General-Purpose AI Model Cracks Major Open Problem in Mathematics: A Milestone Moment Has Arrived

A general-purpose AI model solves a major open math problem, marking AI's shift from imitator to knowledge explorer.
OpenAI CEO Altman announced that a general-purpose AI model has solved a major open problem in mathematics. Unlike DeepMind's AlphaProof and other specialized systems, this breakthrough came from a general-purpose model, signaling that the gap between general intelligence and specialized expertise is narrowing.

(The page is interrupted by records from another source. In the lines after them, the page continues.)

-- ==== Sys2Proof/Machine/Queue.lean ====
section
/-! DEFINITION. The Request Queue family on the command port: WRITE_REQUEST, FETCH_REQUEST, PENDING_COUNT and the refused
READ_REQUEST (spec/40_queue.md R91, R93, R94; spec/30_encoding.md R67). Each operation is given whole, with its output, by
its `perform` function; its `exec` function is the state it leaves. -/

namespace Sys2Proof.Machine

/-- The request a WRITE_REQUEST hands over: the direction becomes its wire byte (R63, R70). -/
def requestOf (srcId : BitVec 7) (ackRequired : Bool) (typeCode : Byte) (dir : Direction) (payloadLength : BitVec 16)
    (payload : List Byte) : TxRequest :=
  ⟨srcId, ackRequired, typeCode, dircode dir, payloadLength, payload⟩

/-- WRITE_REQUEST (R91). -/
def performWriteRequest (srcId : BitVec 7) (ackRequired : Bool) (typeCode : Byte) (dir : Direction)
    (payloadLength : BitVec 16) (payload : List Byte) (b : Block) : Performed :=
  whenInitialised b <|
    let result := writeRequest (requestOf srcId ackRequired typeCode dir payloadLength payload) b
    respondStatus result.1 result.2

/-- The state WRITE_REQUEST leaves. -/
def execWriteRequest (srcId : BitVec 7) (ackRequired : Bool) (typeCode : Byte) (dir : Direction)
    (payloadLength : BitVec 16) (payload : List Byte) (s : State) : Host.Outcome State Fault Refusal :=
  settle s (performWriteRequest srcId ackRequired typeCode dir payloadLength payload s.toBlock)

/-- FETCH_REQUEST (R93). -/
def performFetchRequest (b : Block) : Performed :=
  whenInitialised b <|
    match peekRequest b with
    | .error f => .fault f
    | .ok none => respondStatus .empty b
    | .ok (some q) => respond (wordRQ q) q.payload b

/-- The state FETCH_REQUEST leaves. -/
def execFetchRequest (s : State) : Host.Outcome State Fault Refusal := settle s (performFetchRequest s.toBlock)

/-- PENDING_COUNT (R94). -/
def performPendingCount (b : Block) : Performed := whenInitialised b (respond (wordRC b.pendingCount) [] b)

/-- The state PENDING_COUNT leaves. -/
def execPendingCount (s : State) : Host.Outcome State Fault Refusal := settle s (performPendingCount s.toBlock)

/-- READ_REQUEST presented on the command port (R67). Its procedure is `readRequest` of Machine/Ops.lean, which only RUN
calls (R50). -/
def performReadRequest (b : Block) : Performed := answerIllegalOp b

/-- The state READ_REQUEST leaves when it is presented on the port. -/
def execReadRequest (s : State) : Host.Outcome State Fault Refusal := settle s (performReadRequest s.toBlock)

end Sys2Proof.Machine
end

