-- ==== Sys2Proof/Machine/Step.lean ====
section
/-! DEFINITION. One step: the next input the environment presents is taken, whole and atomically
(spec/20_memory.md R48, spec/30_encoding.md R60). -/

namespace Sys2Proof.Machine

/-- One step of the machine: the operation presented is performed, and its transaction is over. With no input presented the
block does nothing (R175). -/
def step (s : State) : Host.Outcome State Fault Refusal :=
  match s.inputs with
  | [] => .next s
  | .rst :: rest => .next (takeReset rest s)
  | .command word payload _ :: rest =>
      match decode word payload with
      | .error .payloadMissing => .refused .payloadMissing
      | .ok i => mapNext (takeInput rest) (exec i s)

/-- What that step puts out: nothing unless an operation is performed and completes (R65, R190). -/
def stepOutput (s : State) : Option Output :=
  match s.inputs with
  | [] => none
  | .rst :: _ => none
  | .command word payload _ :: _ =>
      match decode word payload with
      | .error .payloadMissing => none
      | .ok i => outputOf i s

/-- `s` with an agent presenting the instruction whose bits are `w` as the next input, the transport ready to take a frame
(notes/assumptions/1, 2). -/
def State.withFetchWord (s : State) (nbits w : Nat) : State :=
  { s with inputs := tableInput nbits w .accepted :: s.inputs }

end Sys2Proof.Machine
end

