-- ==== Sys2Proof/Safety.lean ====
section
/-! DEFINITION. The terms claims are stated in: the invariants of spec/10_state.md R16 and R27, the abstract FIFO queue of
spec/20_memory.md R56, idleness (spec/70_reset_and_hazards.md R194), and what runs put out. -/

namespace Sys2Proof.Machine

/-! ### Requests and the queue -/

/-- A direction wire code the spec assigns (R76). -/
def assignedDircode (d : Byte) : Bool := decide (d = Config.dirT2H) || decide (d = Config.dirH2T)

/-- What every stored request satisfies (R16 item 4, R70). -/
def TxRequest.wf (q : TxRequest) : Bool :=
  decide (q.payloadLength.toNat ≤ Config.maxPayloadSize) && decide (q.payload.length = q.payloadLength.toNat)
    && assignedDircode q.dircode

/-- Ring bytes a request occupies (R71). -/
def TxRequest.size (q : TxRequest) : Nat := recSize q.payloadLength.toNat

/-- Ring bytes a list of requests occupies (R16 item 3). -/
def totalSize (reqs : List TxRequest) : Nat := (reqs.map TxRequest.size).sum

/-- The ring holds exactly these whole requests, oldest first (R16 items 1 to 4, 6 and 7). -/
structure QueueHolds (b : Block) (reqs : List TxRequest) : Prop where
  /-- item 4 -/
  requests_wf : ∀ q ∈ reqs, q.wf = true
  /-- `pending_count` counts them -/
  count : b.pendingCount.toNat = reqs.length
  /-- item 3 -/
  occupied : b.used.toNat = totalSize reqs
  /-- item 6 -/
  fits : b.used.toNat ≤ Config.ringUsable
  /-- item 1 -/
  cursors : b.wr.toNat = (b.rd.toNat + b.used.toNat) % Config.ringCapacity
  /-- item 2 -/
  contents : ringRead b.buf b.rd b.used.toNat = some (reqs.flatMap recordBytes)

/-- The queue invariants (R16). -/
def QueueInv (b : Block) : Prop := Memory.wf b.buf = true ∧ ∃ reqs, QueueHolds b reqs

/-- What an operation makes of the stored requests, oldest first (R56, R91 to R93, R111, R114): the abstract queue,
with no ring in it. -/
def fifoAfter (i : Instr) (fsm : FsmState) (reqs : List TxRequest) : List TxRequest :=
  match i with
  | .init => []
  | .run _ => match fsm with
    | .pollPending => reqs.tail
    | .transmitPacket => reqs
  | .writeRequest src ack typ dir len payload =>
      if len.toNat ≤ Config.maxPayloadSize ∧ totalSize reqs + recSize len.toNat ≤ Config.ringUsable
      then reqs ++ [requestOf src ack typ dir len payload] else reqs
  | .tickTimers _ | .notifyAck | .notifyNack | .fetchRequest | .pendingCount | .readRequest
  | .reserved9 | .reservedA | .reservedB | .reservedC | .reservedD | .reservedE | .reservedF => reqs

/-- A list of requests submitted with the procedure WRITE_REQUEST, every one of them accepted: the block after it, none
if one is rejected (R96, R97). -/
def writeAll : List TxRequest → Block → Option Block
  | [], b => some b
  | q :: qs, b =>
      match writeRequest q b with
      | (.ok, b') => writeAll qs b'
      | _ => none

/-- Requests submitted with the procedure WRITE_REQUEST, accepted or not (R51, R97). -/
def writeEach : List TxRequest → Block → Block
  | [], b => b
  | q :: qs, b => writeEach qs (writeRequest q b).2

/-- `n` calls of the procedure READ_REQUEST, every one of them answering OK: the requests in order and the block after
them (R96, R97). -/
def readMany : Nat → Block → Option (List TxRequest × Block)
  | 0, b => some ([], b)
  | n + 1, b =>
      match readRequest b with
      | .ok (some q, b') =>
          match readMany n b' with
          | some (qs, b'') => some (q :: qs, b'')
          | none => none
      | _ => none

/-! ### The FSM -/

/-- The FSM invariants, item by item (R27). -/
structure FsmInv (b : Block) : Prop where
  /-- item 1 -/
  retry_le : b.retryCount.toNat ≤ Config.maxRetries
  /-- item 2 -/
  poll_timer : b.fsmState = .pollPending → b.timerActive = false
  /-- item 3 -/
  timer_on : b.timerActive = true → b.fsmState = .transmitPacket ∧ b.curAck = true ∧ b.evTimeout = false
  /-- item 4 -/
  transmit_ack : b.fsmState = .transmitPacket → b.curAck = true
  /-- item 5 -/
  one_of : b.fsmState = .transmitPacket → b.timerActive = !b.evTimeout
  /-- item 6 -/
  transmit_packet : b.fsmState = .transmitPacket →
    b.curLen.toNat ≤ Config.maxPayloadSize ∧ assignedDircode b.curDircode = true
  /-- item 7 -/
  timeout_transmit : b.evTimeout = true → b.fsmState = .transmitPacket

/-- The widths that the types do not carry: the ring's canonical form (R11) and the 256 bytes of `cur_payload` (R10). -/
def Shape (b : Block) : Prop := Memory.wf b.buf = true ∧ b.curPayload.length = Config.maxPayloadSize

/-- What holds after INIT and after every operation (R16, R24, R27). -/
structure Inv (b : Block) : Prop where
  /-- the block has been initialised -/
  initialised : b.initialised = true
  /-- `cur_payload` has its 256 bytes -/
  payload_width : b.curPayload.length = Config.maxPayloadSize
  /-- R16 -/
  queue : QueueInv b
  /-- R27 -/
  fsm : FsmInv b

/-- The idle condition (R194). -/
def Idle (b : Block) : Prop := b.fsmState = .pollPending ∧ b.pendingCount = 0#8

/-- Two blocks agree on everything an operation may read. Left out: ring bytes outside the occupied region, the `cur_*`
registers outside `TransmitPacket`, `cur_payload` from `cur_len` up, `timer_start` while the timer is off (U2 and U11 of
spec/93_implementation_defined.md), and `cur_src` and `sts_send_busy` (R19, R23). -/
structure AgreeOnWhatIsRead (b c : Block) : Prop where
  initialised : c.initialised = b.initialised
  rd : c.rd = b.rd
  wr : c.wr = b.wr
  used : c.used = b.used
  pendingCount : c.pendingCount = b.pendingCount
  fsmState : c.fsmState = b.fsmState
  retryCount : c.retryCount = b.retryCount
  evAck : c.evAck = b.evAck
  evNack : c.evNack = b.evNack
  evTimeout : c.evTimeout = b.evTimeout
  timerActive : c.timerActive = b.timerActive
  /-- the occupied region (R11, R16) -/
  occupied : ringRead c.buf c.rd c.used.toNat = ringRead b.buf b.rd b.used.toNat
  /-- R22 -/
  timerStart : b.timerActive = true → c.timerStart = b.timerStart
  /-- R19 -/
  current : b.fsmState = .transmitPacket → c.curAck = b.curAck ∧ c.curType = b.curType ∧
    c.curDircode = b.curDircode ∧ c.curLen = b.curLen ∧
    c.curPayload.take c.curLen.toNat = b.curPayload.take b.curLen.toNat

/-! ### Runs and what they put out -/

/-- Operations presented in order, each with the transport's answer to the send it may make (R48, R81). -/
def presentAll (ops : List (Instr × SendAnswer)) : List Input :=
  ops.map fun x => .command (encodeWord x.1) (encodePayload x.1) x.2

/-- What the steps of a run of `k` steps put out, in order; nothing after a stop (R60, R65). -/
def runOutputs : Nat → State → List Output
  | 0, _ => []
  | k + 1, s =>
      match step s with
      | .next t => (stepOutput s).toList ++ runOutputs k t
      | .fault _ => []
      | .refused _ => []

/-- The sends a run of `k` steps makes, in order (R146). -/
def runSends (k : Nat) (s : State) : List Send := sendsOf (runOutputs k s)

/-- A NACK and the RUN that reacts to it, once for each time and answer (R130, R198). -/
def nackRounds (rounds : List (BitVec 32 × SendAnswer)) : List (Instr × SendAnswer) :=
  rounds.flatMap fun x => [(.notifyNack, x.2), (.run x.1, x.2)]

end Sys2Proof.Machine
end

This milestone suggests AI reasoning capabilities are approaching or surpassing human expert levels, with potential cascading effects across physics, computer science, and other fields—though verifiability, interpretability, and generalization of AI proofs still warrant careful scrutiny.
A Historic Inflection Point
OpenAI CEO Sam Altman recently posted a brief but profoundly significant message on social media: A general-purpose model has solved a major open problem in mathematics.

This isn't a specialized system trained specifically for math competitions, nor a purpose-built tool meticulously fine-tuned for a particular problem—it's a general-purpose artificial intelligence model that achieved a breakthrough on a problem that human mathematicians had long failed to crack. Altman himself acknowledged this as a "pretty big milestone" and predicted that "we will say this sentence many times in the coming years."
From AlphaProof to General-Purpose Models: A Qualitative Leap
The Limitations of Specialized Systems
Looking back at AI's trajectory in mathematics, we've already witnessed impressive achievements. DeepMind's AlphaProof and AlphaGeometry demonstrated powerful capabilities on International Mathematical Olympiad (IMO)-level problems, but these systems are fundamentally specialized systems—carefully designed and trained to handle specific types of mathematical problems.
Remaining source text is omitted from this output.